Buffer

I’ve found lately when I have interviewed for Mobile UX positions that I find I cannot answer “What’s your favorite mobile app and why?” without including the whole experience. Truth is I don’t know that I have a favorite mobile app because I view my phone as a place to get things done on the go. I do play games on it but often I am checking my account balance, looking in on my investments, checking Linkedin for a person’s profile or doing some form of “business” rather then playing games or focusing on any specific app. I know some of this task based focused attention comes from my time living in NYC. When you’re constantly on the go, like you do in NYC, then you only have 5 minutes here and there to quickly do some task. Depending on the task you may check in later online or make a call to the company, if you need to go further, but by and large mobile for me is a 5 minute check in.
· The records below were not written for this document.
-- ==== Sys2Proof/Tests/Slice0.lean ====
section
/-! SUPPORT. Tests. Every word and every expected value is the spec's own: the examples of the instruction rules, the
vectors of 95_test_vectors part 2, and F8M's worked examples of its part 1. -/

namespace Sys2Proof.Machine.Slice0

/-! ## Well-formedness: each check refuses an ill-formed term -/

/-- R37: 1 (Random on an R3000) names no control register here. -/
theorem test_wellFormed_mfc0_refuses : (Instr.mfc0 8 1).wellFormed = false := by decide
/-- R37: 15 (PRId on an R3000) names no control register here. -/
theorem test_wellFormed_mtc0_refuses : (Instr.mtc0 8 15).wellFormed = false := by decide
/-- R29: EPC is one of the seven. -/
theorem test_wellFormed_mfc0_accepts : (Instr.mfc0 27 14).wellFormed = true := by decide
/-- R213: software must not use `rd = rs`. -/
theorem test_restartable_jalr_refuses : (Instr.jalr 25 25).restartable = false := by decide
/-- R222: software must not use `rs = 31`. -/
theorem test_restartable_bltzal_refuses : (Instr.bltzal 31 4).restartable = false := by decide
/-- R223. -/
theorem test_restartable_bgezal_refuses : (Instr.bgezal 31 4).restartable = false := by decide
Thus when asked I find I am often thinking about the experience as a whole. The company is keeping in touch with me via mobile, web, email, and any other platform that may be available to me. For example, when at EA, I was designing for console, web, pc, & mobile. Thus I want a consisten experience across all platforms that keep in mind that strengths and limitations of the medium. Further, if I am asked to design a mortgage application and they want it to go mobile as well, I would encourage a “starter” app on mobile with the key pieces of the application where I could be exploring potential homes I’d like to buy, save them for later, add my email address, name, etc and then save the details of my application such as finances for when I am more comfortable and able to dig in, like at home, sitting on the couch enjoying a glass of wine. Thus mobile is a piece of the overall strategy for a company and should be relevant to what I can do quickly without bogging me down for hours at a time, unless of course it’s video or gaming. But that’s something different entirely.